Prayer: Lord, It is I.  I have run away when I should have stayed.  I have been ashamed of you when I should have been bold.  I have walked too much by sight and not enough by faith.  By your great mercy and grace forgive me.  Help me up as you helped up Peter and the disciples- that I might serve you in the power of your resurrection.  

Wednesday, March 23, 2016

Redemptive Suffering

 18For you know that it was not with perishable things such as silver or gold that you were redeemed from the empty way of life handed down to you from your ancestors, 19but with the precious blood of Christ, a lamb without blemish or defect.  (1 Peter 1:18,19)

Thoughts: Suffering can and often is redemptive.  Here are a few small examples: The mother who stays up late nursing a sick child through their illness;   The doctor who goes to the hospital in the middle of the night to deliver a baby;   The kidney donor who gives a kidney so their cousin can live;   The teacher who loses sleep night after night grading papers so her students will know what they did wrong and improve;   The soldier who puts himself at risk to protect his people- or takes the grenade so the squad will not all die;   The person who gives up something for themselves so they might give financially  to others in greater need.  Such small examples of denying self and taking up a cross point to the greatest example of redemptive suffering.  
        The passage above talks about our lives being empty.  This emptiness is not resolved by silver and gold.  The real emptiness is resolved when Christ came to set us free from our sin by giving Himself as a payment for sin.  As 2 Corinthians (5:21) puts it- "God made him who had no sin to be sin for us that we might become the righteousness of God."  Or as Christ Himself put it, "The Son of Man came not to be served but to serve and to give His life as a ransom for many" (Mk. 10:45).  Christ's death was a redemptive ransom.  It was a payment for our emptiness, giving full meaning for our lives.  God came to set us free and died to set us free that we might live.  If God did that for us- we ought to perceive our eternal value.  We have a reason to live- and the emptiness of meaninglessness and lovelessness is gone.  We are not redeemed by a million dollar ransom but by the God who made the Universe- who made all we see.  His value is far greater than anything that any king, any government can give.  We are redeemed from an empty, meaningless, worthless way of living.  We are given an eternally meaningful, purposeful way of living. We are bought with a price.  His suffering for us is not to be taken for granted.  But truth is, we take the mother who stays up late, the doctor who goes in the middle of the night to help, the kidney donor, the teacher, the generous person for granted. How much more do we take the Greatest Redeemer for granted!

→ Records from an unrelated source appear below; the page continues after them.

theorem cpuTick_of_not_fetchable {s : State} (h : s.fetchable = false) : cpuTick s = .fault (.fetchRange s.pc) := by
  rw [cpuTick, h, if_neg Bool.false_ne_true]

theorem State.discardSample_of_fetchable {s : State} (h : s.fetchable = true) : s.discardSample = s.takeSample := if_pos h

theorem State.discardSample_of_not_fetchable {s : State} (h : s.fetchable = false) : s.discardSample = s := by
  rw [State.discardSample, h, if_neg Bool.false_ne_true]

/-- The state `exec` is entered with in a CPU tick (R190). -/
theorem State.entered_eq (s : State) : s.refreshKeys.advancePc =
    { s with pc := s.pc + 2#16, keys := s.nextKeys, inputs := afterSample s.inputs } := rfl

/-! ### A step -/

/-- An iteration that fires a CPU tick is the CPU's half of it, from the state the tick begins with. -/
theorem step_of_ticks {s : State} (h : s.Ticks) :
    step s = cpuPhase s.tickStart ∧ 1 / (s.tickStart.rate : Rat) ≤ s.tickStart.accCpu := by
  obtain ⟨hrun, hpoll, hreach⟩ := h
  have hphase := hrun.2.2
  rw [step_of_canRun hrun, if_pos hpoll, State.tickStart_rate hphase, State.tickStart_accCpu hphase]
  exact ⟨rfl, hreach⟩

/-- The four ways a step answers a next state. -/
inductive StepTo (s t : State) : Prop
  | quit (hpoll : s.nextPoll = false) (ht : t = s.begun.takeIteration.endRun)
  | idle (hpoll : s.nextPoll = true) (hshort : s.accCpu + s.nextElapsed.seconds < 1 / (s.rate : Rat)) (ht : t = s.tickStart)
  | faulted (hticks : s.Ticks) (f : Fault) (hf : cpuTick s.tickStart = .fault f)
      (ht : t = s.tickStart.discardSample.takeFault f)
  | ran (hticks : s.Ticks) (u : State) (hu : cpuTick s.tickStart = .next u) (ht : t = u.finishTick)

theorem stepTo_of_step {s t : State} (h : step s = .next t) : s.CanRun ∧ StepTo s t := by
  obtain ⟨hrun, ⟨hpoll, ht⟩ | ⟨hpoll, hphase⟩⟩ := step_next h
  · exact ⟨hrun, .quit hpoll ht⟩
  · refine ⟨hrun, ?_⟩
    have hne := hrun.2.2
    have hreach := cpuPhase_next hphase
    rw [cpuPeriod_eq, State.tickStart_rate hne, State.tickStart_accCpu hne] at hreach
    rcases hreach with ⟨hshort, ht⟩ | ⟨hle, f, hf, ht⟩ | ⟨hle, u, hu, ht⟩
    · exact .idle hpoll hshort ht
    · exact .faulted ⟨hrun, hpoll, hle⟩ f hf ht
    · exact .ran ⟨hrun, hpoll, hle⟩ u hu ht

/-! ### The statements -/

/-- Settles O46: `refreshKeys` and `advancePc` make the state `exec` is entered with. -/
theorem stepRunsDecodedInstruction : Obligations.StepRunsDecodedInstruction := by
  intro s i k hticks hfetch hi _ hk
  have hne := hticks.1.2.2
  obtain ⟨hstep, hreach⟩ := step_of_ticks hticks
  have hfetchb : s.tickStart.fetchable = true := (State.tickStart_fetchable hne).trans hfetch
  have htick := cpuTick_of_fetchable hfetchb
  rw [State.tickStart_fetchWord hne, hi, State.entered_eq, State.tickStart_pc hne, State.tickStart_nextKeys hne,
    nextKeys_of_answers hk] at htick
  refine ⟨fun t ht => ?_, fun f hf => ?_⟩
  · rw [hstep, cpuPhase_of_next hreach (htick.trans ht), State.finishTick_eq]
  · rw [hstep, cpuPhase_of_fault hreach (htick.trans hf), State.discardSample_of_fetchable hfetchb]
    rfl

/-- Settles O47: by whether a timer tick is due. -/
theorem timersTickBeforeTheInstruction : Obligations.TimersTickBeforeTheInstruction := by
  intro s c dt hne hpoll helapsed d b
  have hb : s.begun.takeIteration = b := State.begun_takeIteration hne
  have hd : s.nextElapsed.seconds = d := by rw [nextElapsed_of_answers helapsed, Elapsed.seconds_eq]
  refine ⟨nextPoll_of_answers hpoll, hd, fun hdue => ?_, fun hdue => ?_, fun hfault hrate hc hshort => ?_⟩
  · rw [State.tickStart_of_due hne (by rwa [State.TimerDue, hd]), hb, hd]
  · rw [State.tickStart_of_not_due hne (by rwa [State.TimerDue, hd, not_le]), hb, hd]
  · rw [step_of_canRun ⟨hfault, hrate, hne⟩, nextPoll_of_answers hpoll, if_pos hc, cpuPhase_idle]
    rwa [State.tickStart_accCpu hne, State.tickStart_rate hne, hd]

/-- Settles O48: no sample is taken where the fetch is out of range. -/
theorem fetchPastMemoryFaults : Obligations.FetchPastMemoryFaults := by
  intro s hticks hpc
  have hne := hticks.1.2.2
  obtain ⟨hstep, hreach⟩ := step_of_ticks hticks
  have hfetch : s.tickStart.fetchable = false :=
    (State.tickStart_fetchable hne).trans (s.fetchable_eq_false_iff.2 hpc)
  rw [hstep, cpuPhase_of_fault hreach (cpuTick_of_not_fetchable hfetch), State.discardSample_of_not_fetchable hfetch,
    State.tickStart_pc hne]
  rfl

/-- Settles O50: by the guards of `step` and of `tryReset`. -/
theorem noStepIsEnabled : Obligations.NoStepIsEnabled := by
  have hfaulted (s : State) (f : Fault) (h : s.fault = some f) : step s = .fault f := by rw [step, h]
  refine ⟨fun s f h => ⟨hfaulted s f h, fun n => ?_⟩, fun s h hr => ?_, fun s h hr hp => ?_, fun s h hp => ?_, fun s h => ?_⟩
  · simp only [Host.Core.run, show Sys2Proof.core.step s = .fault f from hfaulted s f h]
  · simp only [step, h, hr, if_true]
  · simp only [step, h, hp, if_neg hr.ne']
  · simp only [State.tryReset, State.inRun, h, hp]
    rfl
  · have hout : s.inRun = false := by
      rw [State.inRun, Bool.and_eq_false_iff, beq_eq_false_iff_ne, beq_eq_false_iff_ne]
      exact h.symm
    rw [State.tryReset, hout]
    rfl

/-- Settles O51: the run is entered, its answers taken, and ended. -/
theorem quitEndsTheRun : Obligations.QuitEndsTheRun := by
  intro s hrun hpoll
  refine ⟨s.begun.takeIteration.endRun, ?_, ?_, ?_, ?_⟩
  · rw [step_of_canRun hrun, nextPoll_of_answers hpoll, if_neg Bool.false_ne_true]
  · rw [State.begun_takeIteration hrun.2.2]; rfl
  · rw [State.begun_takeIteration hrun.2.2]; rfl
  · obtain ⟨hfault, hrate, hne⟩ := hrun
    rw [State.begun_takeIteration hne]
    exact noStepIsEnabled.2.2.1 _ hfault hrate rfl

end Sys2Proof.Machine
end

section
/-! PROOFS. What a CPU tick and a step keep: the frame of an instruction that ran, the statements on a step's effect, and the
invariant. -/

namespace Sys2Proof.Machine

open Statement

/-! ### The frame of a CPU tick -/

theorem count_beep_cons_diag (op : Word) (out : List Output) : (.diag op :: out).count Output.beep = out.count .beep :=
  List.count_cons_of_ne (by nofun)

theorem count_beep_cons_render (g : Grid) (out : List Output) : (.render g :: out).count Output.beep = out.count .beep :=
  List.count_cons_of_ne (by nofun)

/-- No instruction emits a beep (45_keys_timers.md R165). -/
theorem Effect.beeps {i : Instr} {s t : State} (h : Effect s i t) : t.out.count .beep = s.out.count .beep := by
  cases h with
  | diag _ => exact count_beep_cons_diag _ _
  | skip _ => rw [State.skipIf_eq, State.setPc_out]
  | _ => rfl

/-- No instruction takes an iteration's answers or a key sample from the ports. -/
theorem Effect.inputs {i : Instr} {s t : State} (h : Effect s i t) :
    t.inputs.iterations = s.inputs.iterations ∧ t.inputs.iterationsDone = s.inputs.iterationsDone ∧
      t.inputs.samplesDone = s.inputs.samplesDone := by
  cases h with
  | skip _ => rw [State.skipIf_eq]; exact ⟨rfl, rfl, rfl⟩
  | _ => exact ⟨rfl, rfl, rfl⟩

/-- What a CPU tick that did not fault keeps, and the one sample it takes. -/
structure TickFrame (b u : State) : Prop where
  accCpu : u.accCpu = b.accCpu
  accTimer : u.accTimer = b.accTimer
  fault : u.fault = b.fault
  rate : u.rate = b.rate
  beeps : u.out.count .beep = b.out.count .beep
  iterations : u.inputs.iterations = b.inputs.iterations
  iterationsDone : u.inputs.iterationsDone = b.inputs.iterationsDone
  samplesDone : u.inputs.samplesDone = b.inputs.samplesDone + 1

/-- A CPU tick that does not fault is an instruction run on the entered state. -/
theorem exec_of_cpuTick {b u : State} (h : cpuTick b = .next u) :
    b.fetchable = true ∧ exec (decode b.fetchWord) b.refreshKeys.advancePc = .next u := by
  rcases cpuTick_cases b with ⟨-, e⟩ | ⟨hf, e⟩
  · rw [e] at h; cases h
  · exact ⟨hf, e ▸ h⟩

theorem tickFrame_of_cpuTick {b u : State} (h : cpuTick b = .next u) : TickFrame b u := by
  obtain ⟨-, he⟩ := exec_of_cpuTick h
  have heff := effect_of_exec he
  obtain ⟨hit, hdone, hsamples⟩ := heff.inputs
  obtain ⟨-, -, -, -, -, -, -, -, -, -, -, -, hcpu, htimer, hfault, hrate, -⟩ := eachRegisterHasItsWriters _ _ _ he
  exact ⟨hcpu, htimer, hfault, hrate, heff.beeps, hit, hdone, hsamples⟩

/-- Code 1 is the fetch's own (R177). -/
theorem ne_one_of_faultCodeOf {i : Instr} {k : Nat} (h : FaultCodeOf i k) : k ≠ 1 := by
  rintro rfl
  cases i <;> cases h

/-- A fault of a tick whose fetch is in range is no fetch fault. -/
theorem code_ne_one_of_cpuTick {b : State} {f : Fault} (hb : b.fetchable = true) (h : cpuTick b = .fault f) : f.code ≠ 1 := by
  rw [cpuTick_of_fetchable hb] at h
  exact ne_one_of_faultCodeOf (namesFault_of_exec h).1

Prayer: What thou my Lord hast suffered was all for sinners' gain: mine, mine was the transgression, but thine the deadly pain.  Lo, here I fall, my Savior!  Tis I deserve thy place; look on me with thy favor, and grant to me thy grace.
[From "O Sacred Head Now Wounded" Ascribed to Bernard of Clairvaux]

In fiction, The Mockingjay, Katness Evergreen takes her sister's place in the deadly Hunger Games so that she would live.  Taking the place of another to set them free even if it means your own suffering is the type of Redemptive Suffering of Christ.  

Tuesday, March 22, 2016

Not Fearing Those Who Can Destroy the Body

On the evening of that first day of the week, when the disciples were together, with the doors locked for fear of the Jewish leaders, Jesus came and stood among them and said, "Peace be with you!" (John 20:19)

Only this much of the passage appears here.